[Extracted records]
-- ==== Sys2Proof/Tests/Slice0.lean ====
section
/-!
SUPPORT. Tests: ill-formed terms, words written out from the spec's tables, one step of instructions on small states, and states that
meet the hypotheses of the obligations.
-/
namespace Sys2Proof.Tests

open Sys2Proof Sys2Proof.Machine

/-! The tests are checked one after the other: each is one evaluation by the kernel. -/

set_option Elab.async false

/-! ## Ill-formed terms, one for each check of WellFormed -/

/-- The guard that always lets its slot execute. -/
abbrev g0 : Guard := ⟨false, 0⟩

/-- A memory operand: base, segment register, displacement. -/
abbrev m0 : MemOp := ⟨5, 0, 0⟩

def frameOf (hdr : BitVec 128) (p : List Word) : Frame := { lane := 0, hdr := hdr, payload := p }

theorem test_wf_scalar : ([.cmp g0 .un 1 2 3, .cmpi g0 .ord 1 2 3, .segget g0 3 1, .segget g0 0 1, .mpop g0 5, .mpeek g0 0]
    : List Instr).all (fun i => !i.wf) = true := by decide +kernel

theorem test_wf_vector : ([.vadd g0 1 2 3 0 .e4m3 .rne, .vdiv g0 1 2 3 0 .i32 .rne, .vfma g0 1 2 3 4 0 .i8 .rne, .vsqrt g0 1 2 0 .e5m2 .rne,
    .vmin g0 1 2 3 0 .i16, .vneg g0 1 2 0 .e2m1, .vcmp g0 .ltn 1 2 3 0 .fp32, .vcmp g0 .ord 1 2 3 0 .i32, .vclass g0 .nan 1 2 0 .e2m1,
    .viadd g0 1 2 3 0 .fp32 false, .vimulh g0 1 2 3 0 .bf16, .viabs g0 1 2 0 .n32 false, .vshl g0 1 2 3 0 .fp64, .vpopc g0 1 2 0 .fp16]
    : List Instr).all (fun i => !i.wf) = true := by decide +kernel

theorem test_wf_moves : ([.vcvt g0 1 2 0 .fp32 .fp16 .rne true, .vpack g0 1 2 3 0 .fp16 .fp64 .rne false, .vpack g0 1 2 3 0 .i16 .fp32 .rne false,
    .vunpk g0 1 2 0 .fp64 .fp32, .vunpk g0 2 2 0 .fp64 .fp16, .vmov g0 1 2 0 .fp32 .g2, .vins g0 1 2 .fp64 8, .vext g0 1 2 .e2m1 128,
    .vperm g0 1 2 3 0 .e2m1, .vshuf g0 .even 1 2 3 0 .e2m1, .vrot g0 1 2 0 .e2m1 1, .vcomp g0 1 2 0 .e2m1, .vexpd g0 1 2 0 .e2m1,
    .vred g0 .sum 1 2 0 .e4m3 .rne false, .vred g0 .and 1 2 0 .fp32 .rne false, .vred g0 .min 1 2 0 .i32 .rne true,
    .vscan g0 .sum 1 2 0 .i32 .rtz false, .viota g0 1 0 .fp32, .vdot g0 1 2 3 0 .fp64 .fp16 .rne, .vdot g0 1 2 3 0 .i32 .i8 .rtz,
    .vhash g0 1 2 0 .i8 0] : List Instr).all (fun i => !i.wf) = true := by decide +kernel

theorem test_wf_matrix : ([.mma g0 1 2 3 0 .i32, .mmaz g0 1 2 3 0 .n8, .tcfg g0 1 .fp64 9 8, .tcfg g0 1 .i8 0 8, .tcfg g0 1 .i8 1 129,
    .tadd g0 1 2 3 .i16 .rne, .tadd g0 1 2 3 .i32 .rtz, .tscale g0 .row 1 2 3 .i32] : List Instr).all (fun i => !i.wf) = true := by decide +kernel

theorem test_wf_memory : ([.ld g0 1 m0 0 3 true false, .rld g0 1 m0 0 3 true false, .ldv g0 1 m0 0 0 0 .g2 false, .stv g0 6 m0 0 0 0 .g4 false,
    .stnb g0 1 m0 0 true true, .rstnb g0 1 m0 0 true true, .copy g0 1 0, .gath g0 1 0, .scat g0 1 0, .iload g0 1 0, .qpush g0 1 2 3,
    .trig g0 1 0] : List Instr).all (fun i => !i.wf) = true := by decide +kernel

theorem test_wf_frames : (let f := frameOf 0 (List.replicate 513 0)
    ([.launch f, .memrd f, .memwr f, .attest f, .bind f, .unbind f, .destroy f, .reset f, .topen f, .tclose f, .trdptr f, .hostresp f,
      .cancel f, .flightrd f, .slicecfg f, .dirty f, .dsnap f, .slicestop f, .sliceload f, .slicerun f, .sliceclear f, .digest f,
      .healthcfg f, .healthrd f, .heartbeat f, .restore f, .image f] : List Instr).all fun i => !i.wf) = true := by decide +kernel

- What the exercise asks -
In the data, find how many lines hold the string "frameOf", and answer with the number only.

- Expected answer -
2